Reputation: 121
I am trying to develop a MAC(Mandatory Access Control) policy module where I am trying to implement the MAC API "mac_iokit_check_device".I am able to build a MAC policy module kext which implements mac_iokit_check_device API and I am able to load the kext. But, the driver kext which makes use of this policy module API has problem. It is compiling properly. But is unable to resolve the symbol "_mac_iokit_check_device".The dependency libraries of the driver kext that I have used is as below.
<key>OSBundleLibraries</key>
<dict>
<key>com.apple.iokit.IOUSBFamily</key>
<string>5.5.5</string>
<key>com.apple.kpi.mach</key>
<string>12.3</string>
<key>com.apple.kpi.unsupported</key>
<string>12.3</string>
<key>com.apple.kpi.iokit</key>
<string>12.3</string>
<key>com.apple.kpi.libkern</key>
<string>12.3</string>
<key>com.apple.kpi.bsd</key>
<string>12.3</string>
<key>com.apple.kpi.dsep</key>
<string>12.3</string>
</dict>
Curiously, none of the kpi libraries seems to define the symbol _mac_iokit_check_device. I inferred this by running the command
find /System/Library/Extensions/System.kext/PlugIns -type f |
grep -v plist | xargs nm | sort | uniq | grep _mac_iokit_check_device
However the kernel image seems to have the symbol, as inferred by
nm /mach_kernel|grep mac_iokit_check
Is there any way to solve this unresolved symbol issue in the driver kext? Any help/pointer in this issue would be greatly appreciated.
Upvotes: 1
Views: 854
Reputation: 7907
The reason why this isn't exported is because you're not supposed to use it. MACF exports the policy_register and unregister:
bash-3.2# nm /System/Library/Extensions/System.kext/PlugIns/MACFramework.kext/MACFramework | grep mac_po
U _mac_policy_register
U _mac_policy_unregister
and you should implement your iokit_ calls as callbacks in the given policy. Specifically, implement:
typedef int mpo_iokit_check_device_t(
char *devtype,
struct mac_module_data *mdata
);
as:
struct mac_policy_ops {
...
mpo_iokit_check_device_t *mpo_iokit_check_device;
...
The driver doesn't call this function: I/O Kit gets MACF to (security/mac_iokit.c)

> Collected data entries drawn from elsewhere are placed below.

/-- TILE_INTAKE_DONE: all tiles of an entry have arrived; in the fabric pool they pass through lines of the pin region. A tile whose CRC fails ends the entry with 0x0021 (R301). -/
def execTileIntakeDone (ctx : Nat) (tiles : List (List Byte)) (s : State) : Host.Outcome State Fault Refusal :=
  .next (let x := s.ctx ctx
    if !s.awake || s.pfail || x.state != .running || x.bufs == 0 || x.taken || !entIntake x.entry || x.ended ||
        tiles.length != entCount x.entry || !s.fab.any (fun r => match r.who with | .tileIn c _ => c == ctx | _ => false) ||
        s.fab.any (fun r => (match r.who with | .tileIn c _ => c == ctx | _ => false) && !r.under) then s
    else
      let tiles := tiles.mapIdx (fun i t => s.readBytes (.tileIn ctx i) t)
      let s := { s with fab := s.fab.filter (fun r => match r.who with | .tileIn c _ => c != ctx | _ => true) }.fabPump
      match tiles.findIdx? (fun t => !tileCrcOk t) with
      | some i => ((s.releaseBufs ctx).leaveBand ctx).finish ctx 0x21 (min i 255) 0 0 0
      | none =>
        let ps := (s.freePlaces x.bufs).take tiles.length
        let s := s.setCtx ctx { s.ctx ctx with
          taken := true, tiles := tiles.mapIdx (fun i t => TileJob.mk 0 0 none 0 0 t (ps.getD i 0)) }
        if x.bufs = 1 then
          (List.range tiles.length).foldl (fun s i =>
            s.fabWrite (.pin (ps.getD i 0)) (4096 * s.getF F.PTY_PIN_BASE.BASE + tileBytes * ps.getD i 0) (tiles.getD i [])) s
        else s)

/-! ## Placement (R304 to R307) -/

/-- The next stamp of a namespace. -/
def State.stamp (s : State) (ns : Nat) : Nat := if ns = 0 then s.getF F.PTY_STAMP.NEXT else (s.journal ns).next
def State.setStamp (s : State) (ns n : Nat) : State :=
  if ns = 0 then s.setF F.PTY_STAMP.NEXT n else s.setJournal ns { s.journal ns with next := n }

/-- A band whose last row is placed becomes CLOSED, recorded in the journal (R70, R305). -/
def State.filledClose (s : State) (g b : Nat) : State :=
  let x := s.band g b
  if x.state = 3 ∧ (s.sset g).tiles ≤ x.fill ∧ s.closeNoted g b = false then
    s.journalAdd (nsOf g) [jBand g b 4 x.opened (s.nsTime (nsOf g)) x.fill (.band g b 4 x.fill (s.nsTime (nsOf g)))]
  else s

/-- Placement of an entry ends: with the state refusal of R307, or by R304 and R305. -/
def State.endPlacement (s : State) (c status detail : Nat) : State :=
  let x := s.ctx c
  let s := s.setCtx c { x with
    ended := true, status := max x.status status, detail := if status = 0 then x.detail else detail }
  ((s.releaseBufs c).leaveBand c).filledClose (s.destSet c) (s.destBand c)

/-- What stands in the way of placing at FILL: 0 nothing, 1 wait, 2 the set refuses writes, 3 the band is full; a new row is
opened where R295 admits it. -/
def State.openRowAt (s : State) (g b : Nat) : Nat × State :=
  let d := s.sset g
  let x := s.band g b
  let w := s.wband g b
  if d.tiles ≤ x.fill then (3, s)
  else
    let row := d.rowOf x.fill
    if (w.rowAt row).isSome then (0, s)
    else if !s.setWritable d then (2, s)
    else if s.stripeQuota d ≤ (w.rows.filter (fun r => r.par == 0)).length ∨ s.rowQuota d ≤ w.rows.length then (1, s)
    else
      let covered := decide ((s.openRows.filter (·.covered)).length < s.limit)
      let r := ORow.mk row s.tickno covered [] [] [] [] 0 none
      (0, (s.setWband g b { w with rows := w.rows ++ [r] }).ptyRegs)

/-- Places one tile, or passes a BOI on a FAILED member's data position (R61). -/
def State.placeOne (s : State) (c : Nat) : State :=
  let x := s.ctx c
  let g := s.destSet c
  let b := s.destBand c
  let d := s.sset g
  let band := s.band g b
  let boi := band.fill
  let row := d.rowOf boi
  let w := s.wband g b
  match w.rowAt row with
  | none => s
  | some r =>
    let k := boi - d.rowBoi row
    if s.memberFailed g (d.boiPos boi) then
      let r := { r with slots := storePut (fun _ => Slot.empty) r.slots k { Slot.empty with st := 2, folded := true } }
      (s.setWband g b (w.setRow r)).setBand g b { band with fill := boi + 1, voids := band.voids ++ [boi] }
    else
      let ns := nsOf g
      let st := s.stamp ns
      let addr := bandAddr (g % 256) b boi
      let job := x.tiles.getD x.placed TileJob.blank
      let tile := patchTile job.data st addr
      let blk := s.seedOf g b boi
      let sl := Slot.mk 1 (some c) (some tile) (x.bufs == 1) (decide (x.placed < x.fromRes)) false job.place blk
      let r := ({ r with slots := storePut (fun _ => Slot.empty) r.slots k sl }).acc d boi (scramble blk (d.rowOf boi) (boi % d.slots) tile)
      let s := (s.setWband g b (w.setRow r)).setBand g b { band with fill := boi + 1 }
      let s := s.setStamp ns (st + 1)
      s.setCtx c { x with
        tiles := x.tiles.set x.placed { job with boi := boi, data := tile }
        placed := x.placed + 1
        firstBoi := if x.placed = 0 then boi else x.firstBoi
        firstStamp := if x.placed = 0 then st else x.firstStamp }

/-- Places the tiles of an entry as far as R295 and R452 allow. -/
def State.placeRun (s : State) (c : Nat) : Nat → State
  | 0 => s
  | n + 1 =>
    let x := s.ctx c
    let g := s.destSet c
    let b := s.destBand c
    if x.tiles.length ≤ x.placed then s.endPlacement c 0 0
    else
      match s.openRowAt g b with
      | (3, s) => s.endPlacement c 0 0
      | (2, s) => s.endPlacement c 0x31 0xFF
      | (1, s) => s
      | (_, s) =>
        let ns := nsOf g
        if (s.journal ns).hwm ≤ s.stamp ns then
          (if (s.journal ns).pend.any (fun j => j.type == 0x40) || (s.journal ns).flight.any (fun j => j.type == 0x40) then s
           else s.journalAdd ns [jHwm ns (s.stamp ns + 2 ^ 20)])
        else (s.placeOne c).placeRun c n

/-- PLACEMENT: the entry at the head of its band's order places what it can. While the mirror is valid a PLACE message goes first
and is waited for (R587). -/
def execPlacement (ctx : Nat) (s : State) : Host.Outcome State Fault Refusal :=
  .next (let x := s.ctx ctx
    let g := s.destSet ctx
    let b := s.destBand ctx
    if !s.awake || s.pfail || x.state != .running || !x.taken || x.ended || (s.wband g b).entries.head? != some ctx then s
    else if s.mirror && x.openMsg.isNone then
      (let fill := (s.band g b).fill
       let s := s.cuffSend 0x30 (leBytes 4 ctx ++ leBytes 4 (x.tiles.length - x.placed))
         (leBytes 1 (g % 256) ++ leBytes 1 0 ++ leBytes 2 b ++ leBytes 4 fill ++ leBytes 4 (fill + x.tiles.length - x.placed))
       s.setCtx ctx { s.ctx ctx with openMsg := some s.pair.tx })
    else if !s.acked x.openMsg then s
    else
      let s := s.setCtx ctx { x with openMsg := none }
      (s.placeRun ctx ((s.sset g).tiles + x.tiles.length + 2)).writePump g b)

/-! ## BAND_OPEN and BAND_CLOSE (R323, R324) -/


/-- BAND_OPEN: the checks of R323 in order; the reservation is made and the change journaled, and the entry completes with the
commit (R449). -/
def execBandOpen (ctx : Nat) (s : State) : Host.Outcome State Fault Refusal :=
  .next (if !s.starts ctx opOPEN then s
    else
      let g := s.srcSet ctx
      let b := s.srcBand ctx
      let st := (s.band g b).state
      if st ≠ 2 ∨ (s.wband g b).reserved then s.finish ctx 0x31 (if st = 2 then 3 else st) 0 0 0
      else if !s.setWritable (s.sset g) then s.finish ctx 0x31 0xFF 0 0 0
      else if !s.resFits (s.sset g) then s.finish ctx 0x32 0 0 0 0
      else
        let s := s.setCtx ctx { s.ctx ctx with state := .running }
        let s := (s.setWband g b WBand.none).takeRes g b
        s.journalAdd (nsOf g) [jBand g b 3 0 0 0 (.band g b 3 0 0), jFinish ctx 0 0 0])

mac_iokit_check_device(char *devtype, struct mac_module_data *mdata)
{
int error;
MAC_CHECK(iokit_check_device, devtype, mdata);
return (error);
}
FYI, the kernel code doesn't directly call check_device - it does call iokit_check_open (iokit/Kernel/IOUserClient.cpp), but not check_device (at least not in the core IOKit - it might from some IO Family). The former is also warned to be experimental, whereas the latter isn't - so we'd suggest using it.
Be it what may, just implement it as part of your policy, mac_register_policy() it, and you'll be done.